• [Saved entries]
-- ==== Sys2Proof/Laws/State.lean ====
section
/-! SUPPORT. Laws of the state's updates: for each, the fields it leaves as they were, one rewrite rule per field. -/

namespace Sys2Proof.Machine

/-- A register write changes the register file only. -/
@[simp] theorem State.setReg_frame (s : State) (off v : Nat) :
    (s.setReg off v).pending = s.pending ∧ (s.setReg off v).free = s.free ∧ (s.setReg off v).active = s.active ∧
    (s.setReg off v).shadowed = s.shadowed ∧ (s.setReg off v).latches = s.latches ∧
    (s.setReg off v).heldLo = s.heldLo ∧ (s.setReg off v).mem = s.mem ∧ (s.setReg off v).power = s.power ∧
    (s.setReg off v).flash = s.flash ∧ (s.setReg off v).steps = s.steps ∧ (s.setReg off v).trail = s.trail ∧
    (s.setReg off v).out = s.out ∧ (s.setReg off v).host = s.host ∧ (s.setReg off v).time = s.time ∧
    (s.setReg off v).tiers = s.tiers ∧ (s.setReg off v).sheets = s.sheets ∧ (s.setReg off v).arrays = s.arrays ∧
    (s.setReg off v).faults = s.faults ∧ (s.setReg off v).sec = s.sec ∧ (s.setReg off v).ports = s.ports ∧
    (s.setReg off v).fusion = s.fusion ∧ (s.setReg off v).vision = s.vision ∧
    (s.setReg off v).checkpoints = s.checkpoints ∧ (s.setReg off v).track = s.track ∧
    (s.setReg off v).search = s.search ∧ (s.setReg off v).solver = s.solver ∧ (s.setReg off v).map = s.map ∧
    (s.setReg off v).mapQueue = s.mapQueue ∧ (s.setReg off v).trackQueue = s.trackQueue ∧
    (s.setReg off v).signal = s.signal ∧ (s.setReg off v).counters = s.counters ∧ (s.setReg off v).anchors = s.anchors ∧
    (s.setReg off v).tensors = s.tensors ∧ (s.setReg off v).answers = s.answers :=
  ⟨rfl, rfl, rfl, rfl, rfl, rfl, rfl, rfl, rfl, rfl, rfl, rfl, rfl, rfl, rfl, rfl, rfl, rfl, rfl, rfl, rfl, rfl, rfl,
    rfl, rfl, rfl, rfl, rfl, rfl, rfl, rfl, rfl, rfl, rfl⟩


/-- An active value's write changes the active values only. -/
@[simp] theorem State.setActive_frame (s : State) (off v : Nat) :
    (s.setActive off v).pending = s.pending ∧ (s.setActive off v).free = s.free ∧ (s.setActive off v).regs = s.regs ∧
    (s.setActive off v).shadowed = s.shadowed ∧ (s.setActive off v).latches = s.latches ∧
    (s.setActive off v).heldLo = s.heldLo ∧ (s.setActive off v).mem = s.mem ∧ (s.setActive off v).power = s.power ∧
    (s.setActive off v).flash = s.flash ∧ (s.setActive off v).steps = s.steps ∧ (s.setActive off v).trail = s.trail ∧
    (s.setActive off v).out = s.out ∧ (s.setActive off v).host = s.host ∧ (s.setActive off v).time = s.time ∧
    (s.setActive off v).tiers = s.tiers ∧ (s.setActive off v).sheets = s.sheets ∧
    (s.setActive off v).arrays = s.arrays ∧ (s.setActive off v).faults = s.faults ∧ (s.setActive off v).sec = s.sec ∧
    (s.setActive off v).ports = s.ports ∧ (s.setActive off v).fusion = s.fusion ∧
    (s.setActive off v).vision = s.vision ∧ (s.setActive off v).checkpoints = s.checkpoints ∧
    (s.setActive off v).track = s.track ∧ (s.setActive off v).search = s.search ∧
    (s.setActive off v).solver = s.solver ∧ (s.setActive off v).map = s.map ∧
    (s.setActive off v).mapQueue = s.mapQueue ∧ (s.setActive off v).trackQueue = s.trackQueue ∧
    (s.setActive off v).signal = s.signal ∧ (s.setActive off v).counters = s.counters ∧
    (s.setActive off v).anchors = s.anchors ∧
    (s.setActive off v).tensors = s.tensors ∧ (s.setActive off v).answers = s.answers :=
  ⟨rfl, rfl, rfl, rfl, rfl, rfl, rfl, rfl, rfl, rfl, rfl, rfl, rfl, rfl, rfl, rfl, rfl, rfl, rfl, rfl, rfl, rfl, rfl,
    rfl, rfl, rfl, rfl, rfl, rfl, rfl, rfl, rfl, rfl, rfl⟩


/-- A field write changes the register file only. -/
@[simp] theorem State.setFld_frame (s : State) (f : Fld) (v : Nat) :
    (s.setFld f v).pending = s.pending ∧ (s.setFld f v).free = s.free ∧ (s.setFld f v).active = s.active ∧
    (s.setFld f v).shadowed = s.shadowed ∧ (s.setFld f v).latches = s.latches ∧ (s.setFld f v).heldLo = s.heldLo ∧
    (s.setFld f v).mem = s.mem ∧ (s.setFld f v).power = s.power ∧ (s.setFld f v).flash = s.flash ∧
    (s.setFld f v).steps = s.steps ∧ (s.setFld f v).trail = s.trail ∧ (s.setFld f v).out = s.out ∧
    (s.setFld f v).host = s.host ∧ (s.setFld f v).time = s.time ∧ (s.setFld f v).tiers = s.tiers ∧
    (s.setFld f v).sheets = s.sheets ∧ (s.setFld f v).arrays = s.arrays ∧ (s.setFld f v).faults = s.faults ∧
    (s.setFld f v).sec = s.sec ∧ (s.setFld f v).ports = s.ports ∧ (s.setFld f v).fusion = s.fusion ∧
    (s.setFld f v).vision = s.vision ∧ (s.setFld f v).checkpoints = s.checkpoints ∧ (s.setFld f v).track = s.track ∧
    (s.setFld f v).search = s.search ∧ (s.setFld f v).solver = s.solver ∧ (s.setFld f v).map = s.map ∧
    (s.setFld f v).mapQueue = s.mapQueue ∧ (s.setFld f v).trackQueue = s.trackQueue ∧
    (s.setFld f v).signal = s.signal ∧ (s.setFld f v).counters = s.counters ∧ (s.setFld f v).anchors = s.anchors ∧
    (s.setFld f v).tensors = s.tensors ∧ (s.setFld f v).answers = s.answers := by
  unfold State.setFld
  simp


/-- A saturating count changes the register file only. -/
@[simp] theorem State.satReg_frame (s : State) (off n : Nat) :
    (s.satReg off n).pending = s.pending ∧ (s.satReg off n).free = s.free ∧ (s.satReg off n).active = s.active ∧
    (s.satReg off n).shadowed = s.shadowed ∧ (s.satReg off n).latches = s.latches ∧
    (s.satReg off n).heldLo = s.heldLo ∧ (s.satReg off n).mem = s.mem ∧ (s.satReg off n).power = s.power ∧
    (s.satReg off n).flash = s.flash ∧ (s.satReg off n).steps = s.steps ∧ (s.satReg off n).trail = s.trail ∧
    (s.satReg off n).out = s.out ∧ (s.satReg off n).host = s.host ∧ (s.satReg off n).time = s.time ∧
    (s.satReg off n).tiers = s.tiers ∧ (s.satReg off n).sheets = s.sheets ∧ (s.satReg off n).arrays = s.arrays ∧
    (s.satReg off n).faults = s.faults ∧ (s.satReg off n).sec = s.sec ∧ (s.satReg off n).ports = s.ports ∧
    (s.satReg off n).fusion = s.fusion ∧ (s.satReg off n).vision = s.vision ∧
    (s.satReg off n).checkpoints = s.checkpoints ∧ (s.satReg off n).track = s.track ∧
    (s.satReg off n).search = s.search ∧ (s.satReg off n).solver = s.solver ∧ (s.satReg off n).map = s.map ∧
    (s.satReg off n).mapQueue = s.mapQueue ∧ (s.satReg off n).trackQueue = s.trackQueue ∧
    (s.satReg off n).signal = s.signal ∧ (s.satReg off n).counters = s.counters ∧ (s.satReg off n).anchors = s.anchors ∧
    (s.satReg off n).tensors = s.tensors ∧ (s.satReg off n).answers = s.answers := by
  unfold State.satReg
  simp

• [WHAT THE EXERCISE ASKS]
Copy out, word for word, the part of the entries above that begins at the line with "(s.setFld f v).tensors" and ends at the line with "(s.satReg off n).signal", including both.

• [TASK RESPONSE]
    (s.setFld f v).tensors = s.tensors ∧ (s.setFld f v).answers = s.answers := by
  unfold State.setFld
  simp


/-- A saturating count changes the register file only. -/
@[simp] theorem State.satReg_frame (s : State) (off n : Nat) :
    (s.satReg off n).pending = s.pending ∧ (s.satReg off n).free = s.free ∧ (s.satReg off n).active = s.active ∧
    (s.satReg off n).shadowed = s.shadowed ∧ (s.satReg off n).latches = s.latches ∧
    (s.satReg off n).heldLo = s.heldLo ∧ (s.satReg off n).mem = s.mem ∧ (s.satReg off n).power = s.power ∧
    (s.satReg off n).flash = s.flash ∧ (s.satReg off n).steps = s.steps ∧ (s.satReg off n).trail = s.trail ∧
    (s.satReg off n).out = s.out ∧ (s.satReg off n).host = s.host ∧ (s.satReg off n).time = s.time ∧
    (s.satReg off n).tiers = s.tiers ∧ (s.satReg off n).sheets = s.sheets ∧ (s.satReg off n).arrays = s.arrays ∧
    (s.satReg off n).faults = s.faults ∧ (s.satReg off n).sec = s.sec ∧ (s.satReg off n).ports = s.ports ∧
    (s.satReg off n).fusion = s.fusion ∧ (s.satReg off n).vision = s.vision ∧
    (s.satReg off n).checkpoints = s.checkpoints ∧ (s.satReg off n).track = s.track ∧
    (s.satReg off n).search = s.search ∧ (s.satReg off n).solver = s.solver ∧ (s.satReg off n).map = s.map ∧
    (s.satReg off n).mapQueue = s.mapQueue ∧ (s.satReg off n).trackQueue = s.trackQueue ∧
    (s.satReg off n).signal = s.signal ∧ (s.satReg off n).counters = s.counters ∧ (s.satReg off n).anchors = s.anchors ∧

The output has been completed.